/-- JOIN_TIMEOUT: 2^JLOG cycles after the local join (13 R216). From 2^16 on `seq` names a collective step. -/
def execJoinTimeout (ctx : Fin 64) (entry : Fin 1024) (seq : Nat) (s : State) : Out :=
  if 2 ^ 16 ≤ seq then
    match s.ridge.colls.find? fun k => k.id + 2 ^ 16 == seq with
    | some k => .next (if k.sent && !k.begun then s.endColl k 4 0 else s)
    | none => .next s
  else match (s.plent ctx.val entry.val).convs with
    | [] => .next s
    | c :: _ =>
      if c.seq = seq ∧ c.joinAt ≠ 0 ∧ c.begun = false ∧ c.joinAt + 2 ^ get s.regs.meshcfg 53 48 ≤ s.now + 1 then .next (s.convEnd ctx.val entry.val 4 0)
      else .next s

/-- Conversions of a context end with RESULT 5 (05 R116; 13 Table 13.7). -/
def State.cancelConvs (s : State) (x : Nat) : State :=
  (s.ctx x).ptab.foldl (fun (s : State) e =>
    let gone := e.2.later.filterMap (·.pkt)
    let s1 := gone.foldl (fun (s : State) k => s.packetDone k.1 k.2 (8 + plAff e.2.words % 8)) (s.updPlent x e.1 fun p => { p with later := [] })
    e.2.convs.foldl (fun (s : State) _ => s.convEnd x e.1 5 0) s1) s

/-- Conversions and collective steps that a lost link served end with RESULT 2 (11 R179; 13 R216): those whose axis has a member that link `l`
led to, as the state before its loss has it, and those that await an answer over it. -/
def State.loseConvs (s old : State) (l : Nat) : State :=
  let m := s.regs.meshcfg
  let cut := fun (g a : Nat) => (List.range (axSize m a)).any fun j => j != axAt m a && old.linkFor g (meshRank m (memberAt m a j)) == some l
  let s1 := s.ctxs.foldl (fun (s : State) x => x.2.ptab.foldl (fun (s : State) e => match e.2.convs with
    | c :: _ =>
      let g := 8 + plAff e.2.words % 8
      let stage := c.joinAt != 0 && (convStage m e.2.words c).kind != .local_ && cut g c.axis
      let put := (c.puts.getD []).any (·.2 == l)
      if stage || put then s.convEnd x.1 e.1 2 0 else s
    | [] => s) s) s
  (s1.ridge.colls.filter fun k => k.sent && cut (8 + k.aff % 8) (clAxis k.desc)).foldl (fun (s : State) k => s.endColl k 2 0) s1

end Sys2Proof.Machine
end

□ □ □

- [What is needed] Your reply should be the material above, repeated word for word.

- [Reply to the task]
/-- JOIN_TIMEOUT: 2^JLOG cycles after the local join (13 R216). From 2^16 on `seq` names a collective step. -/
def execJoinTimeout (ctx : Fin 64) (entry : Fin 1024) (seq : Nat) (s : State) : Out :=
  if 2 ^ 16 ≤ seq then
    match s.ridge.colls.find? fun k => k.id + 2 ^ 16 == seq with
    | some k => .next (if k.sent && !k.begun then s.endColl k 4 0 else s)
    | none => .next s
  else match (s.plent ctx.val entry.val).convs with
    | [] => .next s
    | c :: _ =>
      if c.seq = seq ∧ c.joinAt ≠ 0 ∧ c.begun = false ∧ c.joinAt + 2 ^ get s.regs.meshcfg 53 48 ≤ s.now + 1 then .next (s.convEnd ctx.val entry.val 4 0)
      else .next s

/-- Conversions of a context end with RESULT 5 (05 R116; 13 Table 13.7). -/
def State.cancelConvs (s : State) (x : Nat) : State :=
  (s.ctx x).ptab.foldl (fun (s : State) e =>
    let gone := e.2.later.filterMap (·.pkt)
    let s1 := gone.foldl (fun (s : State) k => s.packetDone k.1 k.2 (8 + plAff e.2.words % 8)) (s.updPlent x e.1 fun p => { p with later := [] })
    e.2.convs.foldl (fun (s : State) _ => s.convEnd x e.1 5 0) s1) s

/-- Conversions and collective steps that a lost link served end with RESULT 2 (11 R179; 13 R216): those whose axis has a member that link `l`
led to, as the state before its loss has it, and those that await an answer over it. -/
def State.loseConvs (s old : State) (l : Nat) : State :=
  let m := s.regs.meshcfg
  let cut := fun (g a : Nat) => (List.range (axSize m a)).any fun j => j != axAt m a && old.linkFor g (meshRank m (memberAt m a j)) == some l
  let s1 := s.ctxs.foldl (fun (s : State) x => x.2.ptab.foldl (fun (s : State) e => match e.2.convs with
    | c :: _ =>
      let g := 8 + plAff e.2.words % 8
      let stage := c.joinAt != 0 && (convStage m e.2.words c).kind != .local_ && cut g c.axis
      let put := (c.puts.getD []).any (·.2 == l)
      if stage || put then s.convEnd x.1 e.1 2 0 else s
    | [] => s) s) s
  (s1.ridge.colls.filter fun k => k.sent && cut (8 + k.aff % 8) (clAxis k.desc)).foldl (fun (s : State) k => s.endColl k 2 0) s1

end Sys2Proof.Machine
end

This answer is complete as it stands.